When solving differential equations, a power series solution is an excellent method, especially near certain points. This technique involves expressing the unknown function as an infinite sum of powers of a variable, in this case, \(x\). The general form for a power series is \(y(x) = \sum_{n=0}^{\infty} a_nx^n\). Here, \(a_n\) are coefficients that we need to find in order to solve the differential equation.

This method is particularly useful because it transforms a differential equation, which can be complex to handle, into an algebraic problem. The power series form allows us to plug into the differential equation and makes it possible to equate coefficients of like powers of \(x\), simplifying the problem greatly.

In practice, this approach involves writing the function and its derivatives as power series. Then, we substitute these into the differential equation to solve for the coefficients \(a_n\). Once we establish the pattern of coefficients, the solution can be expressed as a series or summed for specific terms.

Recurrence Relation

A recurrence relation is an equation that recursively defines a sequence: each term is a function of its preceding terms. In the context of power series solutions to differential equations, the recurrence relation indicates how each coefficient in the series is related to previous coefficients.

To derive a recurrence relation, we often equate the coefficients of each power of \(x\) after substituting the power series into the differential equation. This step reduces the problem to deciding the relationships between successive coefficients \(a_n\). For example, in our problem, we found that \(a_n = \frac{a_{n-1}}{n-2}\), which tells us how to calculate each new coefficient using the ones before it.

The key is identifying patterns among the coefficients. Once uncovered, these patterns guide us in calculating as many terms as needed, and understanding these relationships can help establish whether the series solution converges and fully satisfies the original equation.

Linearly Independent Solutions

Linearly independent solutions are an important concept when dealing with differential equations.

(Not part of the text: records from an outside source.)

-- ==== Sys2Proof/Laws/Cells.lean ====
section
/-! SUPPORT. The flash array: every operation but the end of a flash operation and the flash's own power-up leaves its words
as they are. -/

namespace Sys2Proof.Machine

@[simp] theorem Flash.setBank_cells (f : Flash) (b : Bank) (v : FlashBank) : (f.setBank b v).cells = f.cells := by
  cases b <;> rfl

@[simp] theorem Flash.read_cells (words : Nat) (f : Flash) (addr : Nat) : (Flash.read words f addr).2.cells = f.cells := by
  unfold Flash.read
  dsimp only
  split <;> simp

@[simp] theorem Flash.start_cells (f : Flash) (b : Bank) (op : FlashOp) : (f.start b op).cells = f.cells := by
  unfold Flash.start
  dsimp only
  split
  · rfl
  · split <;> simp

@[simp] theorem Flash.resetBank_cells (f : Flash) (b : Bank) : (f.resetBank b).cells = f.cells := by
  unfold Flash.resetBank
  dsimp only
  split <;> simp

@[simp] theorem Flash.write_cells (words : Nat) (f : Flash) (addr : Nat) (value : Word) :
    (f.write words addr value).cells = f.cells := by
  unfold Flash.write
  dsimp only
  split
  · rfl
  · split
    · rfl
    · split <;> rfl
    · split
      · split
        · rfl
        · split
          · rfl
          · split
            · simp
            · rfl
      · rfl
    · split
      · simp
      · rfl
    · split
      · simp
      · rfl

@[simp] theorem Flash.writes_cells (words : Nat) (f : Flash) (ws : List (Nat × Word)) :
    (Flash.writes words f ws).cells = f.cells := by
  induction ws generalizing f with
  | nil => rfl
  | cons w ws ih => simp [Flash.writes, ih]

@[simp] theorem State.readFlash_cells (s : State) (addr : Nat) :
    (State.readFlash s addr).2.flash.cells = s.flash.cells := by
  simp [State.readFlash]

@[simp] theorem State.grantPoll_cells (s : State) :
    (State.grantPoll s).flash.cells = s.flash.cells := by
  unfold State.grantPoll; (repeat' split) <;> simp

@[simp] theorem State.grantByClass_cells (s : State) :
    (State.grantByClass s).flash.cells = s.flash.cells := by
  unfold State.grantByClass; (repeat' split) <;> simp

@[simp] theorem State.grantRequest_cells (s : State) :
    (State.grantRequest s).flash.cells = s.flash.cells := by
  unfold State.grantRequest; (repeat' split) <;> simp

@[simp] theorem State.grantSettle_cells (s : State) (t : Settle) :
    (State.grantSettle s t).flash.cells = s.flash.cells := by
  unfold State.grantSettle; (repeat' split) <;> simp

@[simp] theorem State.grant_cells (s : State) :
    (State.grant s).flash.cells = s.flash.cells := by
  unfold State.grant; (repeat' split) <;> simp

@[simp] theorem State.finishAccess_cells (s : State) :
    (State.finishAccess s).flash.cells = s.flash.cells := by
  unfold State.finishAccess; (repeat' split) <;> simp

@[simp] theorem State.stopPort_cells (s : State) :
    (State.stopPort s).flash.cells = s.flash.cells := by
  simp [State.stopPort]

@[simp] theorem State.stopBlocks_cells (s : State) :
    (State.stopBlocks s).flash.cells = s.flash.cells := by
  simp [State.stopBlocks]

@[simp] theorem State.enterHalted_cells (s : State) :
    (State.enterHalted s).flash.cells = s.flash.cells := by
  simp [State.enterHalted]

@[simp] theorem State.beginReset_cells (s : State) (cause : ResetCause) :
    (State.beginReset s cause).flash.cells = s.flash.cells := by
  unfold State.beginReset; (repeat' split) <;> simp

@[simp] theorem State.cpReturns_cells (s : State) :
    (State.cpReturns s).flash.cells = s.flash.cells := by
  unfold State.cpReturns; dsimp only; (repeat' split) <;> simp

@[simp] theorem State.elReturns_cells (s : State) :
    (State.elReturns s).flash.cells = s.flash.cells := by
  unfold State.elReturns; (repeat' split) <;> simp

@[simp] theorem State.nrstFalls_cells (s : State) :
    (State.nrstFalls s).flash.cells = s.flash.cells := by
  simp [State.nrstFalls]

@[simp] theorem State.brownOutFalls_cells (s : State) :
    (State.brownOutFalls s).flash.cells = s.flash.cells := by
  unfold State.brownOutFalls; dsimp only; (repeat' split) <;> simp

@[simp] theorem State.brownOutRecovers_cells (s : State) :
    (State.brownOutRecovers s).flash.cells = s.flash.cells := by
  unfold State.brownOutRecovers; (repeat' split) <;> simp

@[simp] theorem State.burstWord_cells (s : State) (b : Burst) :
    (State.burstWord s b).flash.cells = s.flash.cells := by
  unfold State.burstWord; (repeat' split) <;> simp

@[simp] theorem State.burstAdvances_cells (s : State) :
    (State.burstAdvances s).flash.cells = s.flash.cells := by
  unfold State.burstAdvances; (repeat' split) <;> simp

@[simp] theorem State.burstEnds_cells (s : State) :
    (State.burstEnds s).flash.cells = s.flash.cells := by
  unfold State.burstEnds; (repeat' split) <;> simp

@[simp] theorem State.sendWrites_cells (s : State) (q : SequenceRequest) :
    (State.sendWrites s q).flash.cells = s.flash.cells := by
  simp [State.sendWrites]

@[simp] theorem State.forwardSent_cells (s : State) (q : SequenceRequest) :
    (State.forwardSent s q).flash.cells = s.flash.cells := by
  unfold State.forwardSent; dsimp only; (repeat' split) <;> simp

@[simp] theorem State.maintSent_cells (s : State) (q : SequenceRequest) :
    (State.maintSent s q).flash.cells = s.flash.cells := by
  unfold State.maintSent; dsimp only; (repeat' split) <;> simp

@[simp] theorem State.settleSent_cells (s : State) (q : SequenceRequest) :
    (State.settleSent s q).flash.cells = s.flash.cells := by
  unfold State.settleSent; dsimp only; (repeat' split) <;> simp

@[simp] theorem State.sequenceSent_cells (s : State) :
    (State.sequenceSent s).flash.cells = s.flash.cells := by
  unfold State.sequenceSent; (repeat' split) <;> simp

@[simp] theorem State.pollEnds_cells (s : State) :
    (State.pollEnds s).flash.cells = s.flash.cells := by
  unfold State.pollEnds; dsimp only; (repeat' split) <;> simp

end Sys2Proof.Machine
end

In simple terms, two solutions are linearly independent if one is not just a scalar multiple of the other. This independence is crucial when seeking comprehensive solutions to differential equations.

For our differential equation, after deriving the power series and recurrence relation, we constructed two solutions: \(y_1(x)\) and \(y_2(x)\). Each starts with different initial conditions (meaning we chose different starting coefficients \(a_0\) and \(a_1\)), ensuring they are fundamentally different in behavior and not just multiple versions of the same function.

Typically, we aim to find as many linearly independent solutions as the order of the differential equation dictates. These solutions, when combined, form the general solution to the differential equation, encapsulating all possible ways the function can behave according to the given equation.